■ Task goal:
Using the data that follows, return exactly the lines from the one that contains "(at_ 1).fw.pending ≠" through the one that contains "let q : State", ends included.

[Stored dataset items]
###

-- ==== Sys2Proof/Tests/Slice0.lean ====
section
/-! SUPPORT. The model's own tests: what well-formedness refuses, and for every statement a state and operands that meet its hypotheses together. -/

namespace Sys2Proof.Tests

set_option Elab.async false

open Sys2Proof Sys2Proof.Machine

/-- A ready module, not paired, every function enabled, its journal accepting records. -/
def ready : State :=
  { State.reset with
    board := { State.reset.board with stage := 7, ready := true }
    config := [(0, 1)], journal := { State.reset.journal with accepting := true }
    pair := { State.reset.pair with role := .alone, place := 4 } }

/-- An open session of the Operator's slot 2. -/
def session : QopSession :=
  { number := 3, opening := false, keySlot := 2, events := true, clientNonce := [], moduleNonce := [], ip := 0, udp := 0, key := [], role := 1
    lastSeq := none, eventSeq := 0, queue := [], lost := false, heard := 0, idleMs := 10000, rtag := 0, seen := [], closing := none }

/-- A command that the world cannot send is not well formed, one for each check. -/
theorem test_wf_refuses_empty_w4_read : (Instr.w4Read 0 0 0).wf = false := by decide

theorem test_wf_refuses_long_w4_read : (Instr.w4Read 0 0 4097).wf = false := by decide

theorem test_wf_refuses_w4_write_past_the_window : (Instr.w4Write 0 0xFFFFFFFFF [1, 2]).wf = false := by decide

theorem test_wf_accepts_w4_write_at_the_end : (Instr.w4Write 0 0xFFFFFFFFE [1, 2]).wf = true := by decide

theorem test_no_word_spells_a_command : decodeTableWord 32 0x12345678 = none := rfl

theorem test_wf_refuses_empty_stores : (Instr.cowBreak 0 0 []).wf = false ∧ (Instr.kvWrite 0 0 []).wf = false := by
  decide

theorem test_wf_refuses_bad_page_table_edits : (Instr.kvFork 0 2 0).wf = false ∧ (Instr.kvReplace 0 0 [(8, [])] false).wf = false := by decide

theorem test_wf_refuses_long_qop_payload :
    let f : QopFrame := { port := .a, ip := 0, udp := 0, rtag := none, payload := List.replicate 1473 0 }
    (Instr.openReq f).wf = false ∧ (Instr.openAuth f).wf = false ∧ (Instr.qopClose f).wf = false ∧ (Instr.qopRead f).wf = false ∧
      (Instr.qopWrite f).wf = false := by decide +kernel

theorem test_wf_refuses_misplaced_register_writes :
    (Instr.registerWrite 0 .w0 2 0 false false).wf = false ∧ (Instr.registerWrite 0 .w2 0x100000 0 false false).wf = false ∧
      (Instr.registerWrite 0 .w0 4 0 true false).wf = false ∧ (Instr.registerWrite 0 .config 4 0 false false).wf = false ∧
      (Instr.registerWrite 0 .w0 0 0x100000000 false false).wf = false := by decide

theorem test_wf_refuses_misshapen_measurements :
    (Instr.rateWindowEnd 0 [⟨0, 0, 1048577⟩]).wf = false ∧ (Instr.powerWindowEnd 0 ⟨[], 0, 0⟩).wf = false ∧
      (Instr.sensorRead 0 [[25]]).wf = false ∧ (Instr.berTestEnd 0 0 [1]).wf = false ∧ (Instr.testReq 0 0 16 0).wf = false ∧
      (Instr.decodePictureStart 0 0 [⟨0, 0, 0⟩]).wf = false := by decide

theorem test_wf_refuses_short_pair_mac :
    let b : PairBody := ⟨5, 1, 4, 5, 0, 1, 0, 1, 0, 0, 0, []⟩
    (Instr.heartbeat 0 .tsn b).wf = false ∧ (Instr.renew 0 .tsn b).wf = false ∧ (Instr.renewAck 0 .tsnA b).wf = false ∧
      (Instr.pairRelease 0 .tsn b).wf = false ∧ (Instr.claim 0 .tsn b).wf = false ∧ (Instr.grant 0 .tsnA b).wf = false ∧
      (Instr.deny 0 .tsnA b).wf = false := by decide

theorem test_wf_refuses_misshapen_reports :
    (Instr.slackCaptureDone 0 [⟨0xB00, none, .blockState 0 false 0⟩]).wf = false ∧ (Instr.slackCaptureDone 0 [⟨0, none, .scan []⟩]).wf = false ∧
      (Instr.scanDone 0 [⟨0, none, .blockState 0 false 0⟩]).wf = false ∧ (Instr.wfgBuild 0 true [2 ^ 64]).wf = false ∧ (Instr.msg 0 0 [0]).wf = false ∧
      (Instr.blockHang 0 (.lostHbm (3 * 2 ^ 30))).wf = false ∧ (Instr.blockHang 0 (.retried 0 28 0 1 false)).wf = false ∧
      (Instr.bootStageDone 0 ⟨true, true, some ([], 0), none, 120, [], 0, [], [], []⟩).wf = false := by decide

/-! ### StepRunsTheFrontCommand -/

theorem hyps_StepRunsTheFrontCommand : ({ State.reset with pending := [.samplerRow, .endpointReset] } : State).pending = [.samplerRow, .endpointReset] := rfl

/-! ### IdleStepPassesOneNanosecond -/

theorem hyps_IdleStepPassesOneNanosecond : State.reset.pending = [] := rfl

/-! ### TimeAdvancesTideAndHoldoverError -/

theorem hyps_TimeAdvancesTideAndHoldoverError :
    ({ State.reset.tide with mode := .holdover, refValid := true } : TideUnit).mode = .holdover ∧
    ({ State.reset.tide with mode := .holdover, refValid := true, enable := 15 } : TideUnit).refInUse = true ∧
    ({ State.reset.tide with mode := .holdover } : TideUnit).refInUse = false ∧ State.reset.tide.mode ≠ .holdover := by decide

/-! ### StepKeepsMemoryCanonical -/

theorem hyps_StepKeepsMemoryCanonical : ({ State.reset with hbm := [(5, 1), (7, 2)] } : State).canonical = true ∧
    (step { State.reset with hbm := [(5, 1), (7, 2)] }) = .next (({ State.reset with hbm := [(5, 1), (7, 2)] } : State).elapse 1) := ⟨by decide, rfl⟩

/-! ### QueueIsWorkedOffInOrder -/

theorem hyps_QueueIsWorkedOffInOrder : exec .samplerRow State.reset = .next State.reset ∧
    step { State.reset with pending := [.samplerRow] } = .next State.reset ∧
    Sys2Proof.core.run 1 { State.reset with pending := [.samplerRow] } = .next State.reset := ⟨rfl, rfl, rfl⟩

/-! ### HostAccessGate -/

theorem hyps_HostAccessGate :
    let a : HostAccess := ⟨0, .w2, 0, 4, true, true, .samplerRow⟩
    let sleeping : State := { ready with power := { ready.power with mode := 2 } }
    let stopped : State := { ready with obs := { ready.obs with slack := { ready.obs.slack with mode := .captured } } }
    (({ State.reset with board := { State.reset.board with powered := false } } : State).fnPresent a.fn = false) ∧
    (({ ready with board := { ready.board with ready := false } } : State).fnPresent a.fn = true) ∧
    (stopped.fnPresent a.fn = true ∧ stopped.board.ready = true ∧ stopped.slackRuns = false ∧ a.ofHeldUnit = true) ∧
    (let s := ready.setCtx 0 { Context.reset with shut := true }
     s.fnPresent a.fn = true ∧ s.board.ready = true ∧ s.slackRuns = true ∧ (s.ctx a.fn).shut = true ∧ a.exemptInTeardown = false) ∧
    (sleeping.fnPresent a.fn = true ∧ sleeping.board.ready = true ∧ sleeping.slackRuns = true ∧ (sleeping.ctx a.fn).shut = false ∧
      sleeping.pair.role ≠ .leaving ∧ sleeping.asleep = true ∧ a.servedAsleep = false ∧ sleeping.power.wake = none) ∧
    ready.serves a.fn = true ∧ a.write = true ∧ ({ a with write := false } : HostAccess).write = false ∧ ({ a with write := false } : HostAccess).win ≠ .w4 ∧
    (ready.serves 3 = true ∧ (3 : BitVec 28).toNat % 4 ≠ 0 ∧ within (0x20001C : BitVec 28).toNat 0x200000 0x20 = true ∧ within (0x200100 : BitVec 28).toNat 0x200100 0x10 = true ∧
      (0x2201C0 : BitVec 28).toNat = 0x220000 + 0x40 * 7 ∧ (ready.queue 3 7).enable = false ∧ (({ ready with queues := [(24, { QueueState.reset with enable := true })] } : State).queue 3 0).enable = true ∧
      rowOfRead 0 false (0x70013C : BitVec 28).toNat = none ∧ atCounter false (0x70013C : BitVec 28).toNat = false ∧ (0x70013C : BitVec 28).toNat = 0x700100 + 4 * 15 ∧
      rowOfRead 3 false (0x500000 : BitVec 28).toNat = none ∧ atCounter false (0x500000 : BitVec 28).toNat = false ∧ ready.fnPresent 0 = true) := by
  decide +kernel

/-! ### SharedReports -/

theorem hyps_SharedReports :
    (session.events = true ∧ session.opening = false ∧ session.queue.length < 256) ∧
    (let x := { session with queue := List.replicate 256 ⟨0, 0, []⟩ }; x.events = true ∧ x.opening = false ∧ x.queue.length = 256) ∧
    ({ session with events := false } : QopSession).events = false ∧ (ready.journal.accepting = true ∧ ready.journal.retired < 1024) ∧
    State.reset.journal.accepting = false := by decide +kernel

/-! ### TideReferenceInputs -/

theorem hyps_TideReferenceInputs :
    ((State.reset.tideAfter 500).toNat % 1000000000 ≤ 500) ∧ (999999500 ≤ (State.reset.tideAfter 999999500).toNat % 1000000000) ∧
    (500 < (State.reset.tideAfter 501).toNat % 1000000000 ∧ (State.reset.tideAfter 501).toNat % 1000000000 < 999999500) ∧
    (State.reset.now + 1048576 = State.reset.resetAt + 1 * 1048576) := by decide

/-! ### TideDiscipline -/

theorem hyps_TideDiscipline :
    let tu (f : TideUnit → TideUnit) : State := { ready with tide := f ready.tide }
    let fed (t : TideUnit) : TideUnit := { t with tsnA := { t.tsnA with valid := true, last := 0, interval := 1000000000 } }
    let dom : BitVec 7 := BitVec.ofNat 7 (ready.dictVal 0x140004)
    (dom.toNat = ready.dictVal 0x140004 ∧ (dom + 1).toNat ≠ ready.dictVal 0x140004) ∧
    (((tu fed).tide.inputOf (timeSource (.tsn .a))).valid = true ∧
      ((tu fed).tide.inputOf (timeSource (.tsn .a))).last + 3 * ((tu fed).tide.inputOf (timeSource (.tsn .a))).interval ≤ (tu fed).now + 3000000000) ∧
    ((tu fed).tide.select ≠ .none ∧ (tu fed).tide.select ≠ (tu fed).tide.source ∧ (tu fed).tide.mode = .free) ∧
    (let s := tu fun t => { t with mode := .acquiring, goodSince := some 0 }
     s.tide.mode = .acquiring ∧ s.tide.goodSince = some 0 ∧ 0 + 1000000000 ≤ s.now + 1000000000) ∧
    (let s := tu fun t => { fed t with mode := .locked, source := .tsnA, badIntervals := 3 }
     s.tide.mode = .locked ∧ (s.tide.inputOf s.tide.source).valid = true ∧ 3 ≤ s.tide.badIntervals) ∧
    (let s := tu fun t => { t with mode := .holdover }
     s.tide.mode = .holdover ∧ s.tide.limit * errUnit < s.tide.errFine + 10 ^ 18 * (if s.tide.refInUse then 10 else 90000)) ∧
    (let s := tu fun t => { t with mode := .locked }
     s.tide.mode = .locked ∧ (s.elapse 1).tide.select = .none) := by decide +kernel

/-! ### BoardPins -/

theorem hyps_BoardPins :
    let b (f : Board → Board) : State := { ready with board := f ready.board }
    let off : State := b fun x => { x with powered := false, feedMv := 54000, eoff := false }
    let asleep : State := { ready with power := { ready.power with mode := 2 } }
    (ready.board.powered = true ∧ ready.power.mode ≠ 4 ∧ ready.board.extractN = true ∧ ready.pair.role ≠ .leaving ∧ ready.journal.accepting = true) ∧
    (ready.board.wakeN = true ∧ ready.board.eoffN = true ∧ ready.asleep = false ∧ asleep.asleep = true ∧ asleep.power.wake = none ∧
      off.board.wakeN = true ∧ feedOk off.board.feedMv = true) ∧
    (ready.board.perstN = true ∧ ready.board.bootWaits = false ∧ (ready.setCtx 3 { Context.reset with mode := .active }).resident 3 = true) ∧
    (let s := b fun x => { x with perstN := false, perstAt := 0 }
     s.board.perstN = false ∧ s.board.perstAt + 1000000000 ≤ s.now + 1000000000 ∧ s.now + 5 < s.board.perstAt + 1000000000 ∧
       { s.board with bootWaits := true }.bootWaits = true) ∧
    (ready.serves 0 = true ∧ ready.serves 3 = true ∧ (1 : BitVec 32) ≠ 0x5A5AA5A5) ∧ ready.board.slotPins ≠ 9 := by decide +kernel

/-! ### BoardFeed -/

theorem hyps_BoardFeed :
    let b (f : Board → Board) : State := { ready with board := f ready.board }
    let off (eoffN : Bool) : State := b fun x => { x with powered := false, feedMv := 0, eoffN := eoffN, eoff := false }
    (ready.board.powered = true ∧ ready.board.lost = false ∧ ready.board.feedReported = false ∧ feedOk 47000 = true) ∧
    ((b fun x => { x with lost := true }).board.lost = true ∧ feedOk (off true).board.feedMv = false ∧ (off true).board.eoffN = true ∧
      (off false).board.eoffN = false ∧ (off true).board.powered = false) ∧
    (ready.board.coolantSince = none ∧ coolantOut 90 0 = true ∧ coolantOut 30 40 = false ∧
      (b fun x => { x with coolantSince := some 0 }).board.coolantSince = some 0 ∧ ready.board.coolantReported = false) := by decide +kernel

/-! ### BootStages -/

theorem hyps_BootStages :
    let at_ (n : Nat) : State := { State.reset with board := { State.reset.board with stage := n } }
    let r : BootReport := ⟨true, true, none, none, 120, [], 0, [], [], []⟩
    (∀ n, n < 7 → (at_ n).booting = true) ∧ ready.booting = false ∧ (at_ 1).slotHeaderOk = true ∧ (at_ 2).slotPartsOk = true ∧ r.verified = true ∧
      (at_ 1).fw.pending ≠ some (at_ 1).fw.booting ∧ 120 ≤ r.bankTenths ∧ (at_ 5).integ.sweep = none := by
  decide +kernel

/-! ### ReadyAndBootAttempts -/

theorem hyps_ReadyAndBootAttempts :
    let s : State := { State.reset with board := { State.reset.board with stage := 7 } }
    let p : State := { s with fw := { s.fw with pending := some 0 } }
    let q : State := { s with fw := { s.fw with pending := some 0, attempts := 3 } }
    s.booting = true ∧ s.board.stage = 7 ∧ s.fw.pending ≠ some s.fw.booting ∧ p.fw.pending = some p.fw.booting ∧ p.booting = true ∧
      (p.board.powered = true ∧ p.board.ready = false ∧ p.board.bootWaits = false ∧ p.board.stuck = false ∧
        p.board.bootAt + 120000000000 ≤ p.now + 120000000000) ∧ p.fw.attempts < 3 ∧ 3 ≤ q.fw.attempts ∧ q.fw.pending = some 0 := by
  decide +kernel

###

■ Result:
      (at_ 1).fw.pending ≠ some (at_ 1).fw.booting ∧ 120 ≤ r.bankTenths ∧ (at_ 5).integ.sweep = none := by
  decide +kernel

/-! ### ReadyAndBootAttempts -/

theorem hyps_ReadyAndBootAttempts :
    let s : State := { State.reset with board := { State.reset.board with stage := 7 } }
    let p : State := { s with fw := { s.fw with pending := some 0 } }
    let q : State := { s with fw := { s.fw with pending := some 0, attempts := 3 } }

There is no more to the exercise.